Yeah, so this is the world's largest hardshell turtle. Slightly larger at average and maximum weight than the green sea turtle, which is also huge. And the Galapagos tortoise. Wow. I want to go to the Galapagos Islands. I knew you were gonna say that. Well, I've been fascinated with that area before because they have so many species that are only there. I just think it was fun to see. Yeah. And you know, I like travel.
Huge head large head on these guys that hence the name in it supports this really powerful jaw muscles that enable them to free on very hard shelled prey like a conch, like you've seen, you know, you may have seen that on the shore line before. But yeah, they're chopping through some really hard surfaces.
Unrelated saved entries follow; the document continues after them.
-- ==== Sys2Proof/Safety.lean ====
section
/-! DEFINITION. What counts as a safe run of the module: the memory's canonical form, the fuses that only ever gain bits
(R432, R446), the messages that are never taken back, and the debug level of a scrapped module (R448). -/

namespace Sys2Proof.Machine

/-- The canonical form of a bank of memory bytes: addresses strictly rising, no byte equal to what an unlisted address
reads as. -/
abbrev Memory.wf (m : List Host.Cell) : Bool := twf (0 : Byte) m

/-- The lifecycle fuse of SCRAPPED is blown (R432). -/
def scrapBlown (s : State) : Bool := s.fuse.lifecycleBits.getLsbD 4

/-- No debug level above NONE in SCRAPPED (R448). -/
def scrappedClosed (s : State) : Prop := scrapBlown s = true → s.sec.debug = 0

/-- Lifecycle and rollback fuses are one-way: each fuse that is blown in `s` is blown in `t` (R432). -/
def fusesOneWay (s t : State) : Prop :=
  s.fuse.lifecycleBits &&& t.fuse.lifecycleBits = s.fuse.lifecycleBits ∧ s.fuse.rollback ≤ t.fuse.rollback

/-- The identity fuses and the provisioning secret are the same in both (R432). -/
def sameIdentity (s t : State) : Prop :=
  t.fuse.variant = s.fuse.variant ∧ t.fuse.stepping = s.fuse.stepping ∧ t.fuse.lot = s.fuse.lot ∧
  t.fuse.wafer = s.fuse.wafer ∧ t.fuse.dieX = s.fuse.dieX ∧ t.fuse.dieY = s.fuse.dieY ∧ t.fuse.serial = s.fuse.serial ∧
  t.fuse.mac = s.fuse.mac ∧ t.fuse.product = s.fuse.product ∧ t.fuse.uds = s.fuse.uds

/-- What the module has sent stays sent: the list of messages only grows. -/
def sentKept (s t : State) : Prop := ∃ l, t.out = l ++ s.out

/-! ## Commands that store nothing -/

/-- Commands whose effect stays in one unit: schedulers and clocks of engines and arrays, heartbeats, the management core's reset,
debug of the cores, measurement rails, fences, mailboxes and the test access port. -/
def staysLocal : Instr → Bool
  | .engineWake _ | .engineIdleGate _ | .stealSearch _ | .arrayIdleGate _ => true
  | .vatHeartbeat _ | .mgmtCoreReset | .mgmtCoreResetDone | .errorRecordPersist => true
  | .coreHalt _ | .coreSingleStep _ | .coreResume _ => true
  | .corePllRelock | .brakeRelease | .wakeEvent _ | .railExcursion _ | .railRecovered _ => true
  | .fenceLocal _ | .fenceDie _ | .fenceFabric _ | .fenceComplete _ => true
  | .mbxMsgWrite _ _ _ _ | .mbxDoorbell _ _ _ | .mbxInterrupt _ | .mbxAck _ _ _ => true
  | .planReceive _ _ | .seqInvalidReport _ _ _ | .linkTrainingDone _ _ _ => true
  | .jtagIdcode | .jtagBypass | .jtagSamplePreload | .jtagExtest | .jtagTapReset | .slotIdChange _ => true
  | _ => false

/-! ## The gate of a command object (R335–R338, R347) -/

/-- A session may run a command object now: it is established, the module is in S0, the object's rights admit the session's
class, the argument has the object's size, and no run of the object goes on in its scope. -/
def cmdReady (s : State) (sess k : Nat) (arg : Octets) : Bool :=
  sessReady s sess && s.pwr.state == .s0 && (objRow k).any (fun r =>
    admitted r.rights (s.sessAt sess).cls && arg.length == r.size && !(cmdRunning s k (cmdScope s r sess)))

/-- What an admitted command leaves: the state of its body, the command among those running where it goes on, its status word
in the session, and the answer of the write. -/
def cmdDone (s : State) (sess k : Nat) (a : CmdAns) : State :=
  let scope := (objRow k).elim 0 (fun r => cmdScope s r sess)
  cmdAnswer k sess (a.status, setWord (if a.running then cmdBegin a.st k scope sess else a.st) sess k a.word)

/-- No answer of a peer is awaited for this object and session. -/
def peersQuiet (s : State) (sess k : Nat) : Bool := (s.dic.waitPeers.find? (fun q => q.1 = k && q.2.1 = sess)).isNone

/-! ## The gate of a FAP request (R344–R353) -/

/-- A request is performed: the service answers, the session is established, SEQ is fresh, the message is well formed and no
response to its TAG is kept. -/
def fapOpen (s : State) (n q : Nat) (m : FapMsg) : Bool :=
  fapServed s && sessReady s n && seqFresh (s.sessAt n) q && formatOk m &&
    ((s.sessAt n).kept.find? (fun e => e.1 = m.tag)).isNone

/-- What a performed request leaves: its response kept under its TAG and sent, and the session's message limits (R348). -/
def fapDone (n : Nat) (a : FapResp × State) : State := sessLimit (fapSend (fapKeep a.2 n a.1) n a.1) n

/-! ## A kernel's run (R151–R153) -/

/-- The state on which a kernel's result is computed: the engine's busy time counted and its scratch holding the task. -/
def kernelBase (s : State) (n busyNs : Nat) (x : Running) : State :=
  (addBusy s x.task.part (s.engAt n).pool busyNs).modEng n (fun e => { e with scratch := some x.task.key })

/-- What a run without an upset leaves: the kernel's writes in memory, its records sent, the task complete. -/
def kernelDone (n : Nat) (x : Running) (r : KRes) : State := taskRan (kwrite r.st x.task.part r.writes).2 n x.task r r.writes

/-- A kernel's result stands: it refuses nothing and each of its writes is stored. -/
def kernelStands (x : Running) (r : KRes) : Bool := r.status == 0 && (kwrite r.st x.task.part r.writes).1 == 0

/-! ## A RoCEv2 request (R291, R292) -/

/-- What a performed request of a queue pair leaves: the next PSN expected after its packets, and the acknowledgement or the NAK
of its result. -/
def roceDone (h psn n : Nat) (r : Except Nat Octets × State) : State :=
  let t := match qpAt r.2 h with
    | some (_, y) => setChan r.2 h (.qp { y with rqPsn := (psn + n) % 2 ^ 24 })
    | none => r.2
  match r.1 with
  | .ok d => t.emit (.roceAck h ((psn + n + 2 ^ 24 - 1) % 2 ^ 24) d)
  | .error c => t.emit (.roceNak h psn c)

/-! ## An array's product (R49, R50, R56) -/

/-- The weight of output `o` in row `i`: its slices in two's complement (R49). -/
def storedWeight (a : ArrSt) (i o : Nat) : Int :=
  ((List.range (slicesOf (wFmt a))).map (fun k =>
    if (tget 0 a.rows i).testBit (o * slicesOf (wFmt a) + k) then (if k + 1 = slicesOf (wFmt a) then -(2 ^ k) else 2 ^ k : Int)
    else 0)).sum

/-- The exact sum of x_i × w_io over rows 0 to ROWS_USED − 1 (R56). -/
def productOf (a : ArrSt) (q : List Int) (o : Nat) : Int :=
  ((List.range (rowsUsed a)).map (fun i => q.getD i 0 * storedWeight a i o)).sum

/-- The true counts of every segment for one pass, or one half of it. -/
def truePass (a : ArrSt) (q : List Int) (p half : Nat) : List (List Nat) := (List.range 8).map (trueCounts a q p half)

end Sys2Proof.Machine
end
Once they're big once they're big. Yeah. So this is the thing is, this is an endangered species. We'll talk about why in a minute. But when they're little, you know, just just born or even those first years that they are getting going. They are prey to a lot. Yes of things. Even crabs when the firstborn. Oh, you know, so it's like, wow. You can see why there would be not many of them that make it to further life. Yes. Okay. Yes.
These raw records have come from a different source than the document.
-- ==== Sys2Proof/Certificates/Slice0/Obligations.lean ====
section
/-! DEFINITION. The statements for the provers: what each command does, what every step keeps, and the rules of the specification
that they formalise. A completion clause gives the whole next state, so that it is its own frame. -/

section
open Sys2Proof Sys2Proof.Machine

/-! ## The queue and the clock -/

/-- With command `c` at the front of the queue, the step is `exec c` on the state with the queue's rest. -/
def Obligations.StepRunsFrontCommand : Prop :=
  ∀ (c : Instr) (cs : List Instr) (s : State), s.pending = c :: cs → step s = exec c { s with pending := cs }

/-- With no command waiting, the step is one nanosecond of the clock in every powered state and nothing in S4: the model's own
choice of what an empty queue does (entry 10). -/
def Obligations.StepOnEmptyQueueTicks : Prop :=
  ∀ s : State, s.pending = [] →
    (s.pwr.state = .s4 → step s = .next s) ∧
    (s.pwr.state ≠ .s4 → step s = .next { s with time := (s.time + 1) % 2 ^ 64, powered := s.powered + 1 })

/-! ## Reset -/

/-- The shipped condition of R496, as `State.reset` holds it: PROVISIONED with both certificates, DEBUG_LEVEL NONE, no partition
and no enrolment row, every array erased, one release image in both banks, no coordinate written. -/
def Obligations.ResetIsTheShippedCondition : Prop :=
  lifecycleOf State.reset = Lc.provisioned ∧ State.reset.fuse.ikCert = true ∧ State.reset.fuse.pkCert = true ∧
  State.reset.sec.debug = 0 ∧
  (∀ p, partCreated State.reset p = false) ∧ (∀ i, tget none State.reset.sec.enroll i = none) ∧
  (∀ n row, tget 0 (State.reset.arrAt n).rows row = 0) ∧
  State.reset.sec.bank0 = State.reset.sec.bank1 ∧ State.reset.sec.bank0.isSome = true ∧
  (∀ k, k ≠ Key.topoSlot → cfgNat State.reset k = cfgDefault State.reset k)

/-- The invariants that every step keeps hold of the machine at reset. -/
def Obligations.ResetMeetsTheInvariants : Prop :=
  Memory.wf State.reset.mem.bytes = true ∧ scrappedClosed State.reset ∧ State.reset.pending = [] ∧ State.reset.pwr.state = .s4

/-! ## What every step keeps -/

/-- Every command, in every state, answers a next state; it leaves the queue alone, takes back no message that was sent and
never lowers the powered time. -/
def Obligations.EveryCommandAnswersAndTakesNothingBack : Prop :=
  ∀ (c : Instr) (s : State), ∃ t, exec c s = .next t ∧ t.pending = s.pending ∧ sentKept s t ∧ s.powered ≤ t.powered

/-- The memory's bytes keep their canonical form through every step. -/
def Obligations.StepKeepsMemoryCanonical : Prop :=
  ∀ s t : State, Memory.wf s.mem.bytes = true → step s = .next t → Memory.wf t.mem.bytes = true

/-- Once SCRAPPED is blown, no step brings a debug level above NONE. -/
def Obligations.StepKeepsScrappedClosed : Prop :=
  ∀ s t : State, scrappedClosed s → step s = .next t → scrappedClosed t

/-- No step clears a lifecycle or rollback fuse, and none changes the identity fuses and the secret of a module that has left
BLANK. -/
def Obligations.StepKeepsFuses : Prop :=
  ∀ s t : State, step s = .next t →
    fusesOneWay s t ∧ (s.fuse.lifecycleBits ≠ 0 → sameIdentity s t ∧ t.fuse.lifecycleBits ≠ 0)

/-! ## Memory -/

/-- An access at or beyond the end of a space fails with ACCESS_UNMAPPED and touches no memory (R251). -/
def Obligations.AccessPastTheSpaceIsUnmapped : Prop :=
  ∀ (s : State) (part tier off n : Nat) (d : Octets), spaceSize s part tier < off + n → d.length = n →
    memRead s part tier off n = .error St.accessUnmapped ∧ memWrite s part tier off d = (St.accessUnmapped, s)

/-- A write that does not cover the whole of a poisoned line it touches is refused with MEM_POISONED and changes nothing; a read
that touches a poisoned line answers MEM_POISONED. -/
def Obligations.PoisonedLineStopsPartialWritesAndReads : Prop :=
  ∀ (s : State) (part tier off : Nat) (d : Octets) (l line : Nat) (whole : Bool),
    off + d.length ≤ spaceSize s part tier → (l, whole) ∈ linesOf off d.length →
    lineOf s part tier l = some line → linePoisoned s line = true →
    (whole = false → memWrite s part tier off d = (St.memPoisoned, s)) ∧
    memRead s part tier off d.length = .error St.memPoisoned

/-- A write stores to the bytes of its own offsets and to no other byte of any partition; a write of one octet to an unpoisoned
line is what a read of it then gives. -/
def Obligations.WritesStoreTheirOwnBytes : Prop :=
  (∀ (s : State) (part tier off : Nat) (d : Octets) (k : Nat),
    k ∉ spaceKeys s part tier off d.length → memByte (memWrite s part tier off d).2 k = memByte s k) ∧
  (∀ (s : State) (part tier off key : Nat) (b : Byte), Memory.wf s.mem.bytes = true → off + 1 ≤ spaceSize s part tier →
    spaceKey s part tier off = some key → linePoisoned s (lineKey key) = false →
    (∀ l, lineOf s part tier (off / 64 * 64) = some l → linePoisoned s l = false) →
    (memWrite s part tier off [b]).1 = St.ok ∧ memByte (memWrite s part tier off [b]).2 key = b ∧
    memRead (memWrite s part tier off [b]).2 part tier off 1 = .ok [b])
So the endangerment is the infancy stage. Really, right. Yeah. Yeah.
So in the Atlantic Ocean, the greatest concentration of loggerheads is along that southeastern coast bordering you know, the Atlantic. And it was really fascinating to me that I looked up on a map global map of where the concentration of these loggerheads are born. Okay. And second from that Atlantic Coast coastline was Japan so I'm like, this is just really interesting. There's other places too, but those were the
top two. So jumped on here, Japan, that seems weird. And so
I just think that's pretty cool that God gave us these creatures that we get born on our beaches. Yes, yeah. So anyhow, sorry, go ahead. Now. Well, the mothers will lay these hatch lanes in the sand.
Yeah, this is something that's unique is they only come ashore once there Adult Yes, the adult mothers to lay the eggs. Yes. Other than that they're out there out there in the water. Yeah, that's where they live traveling the world. And this
is happening now May through August is really the timeframe of when you're going to see this.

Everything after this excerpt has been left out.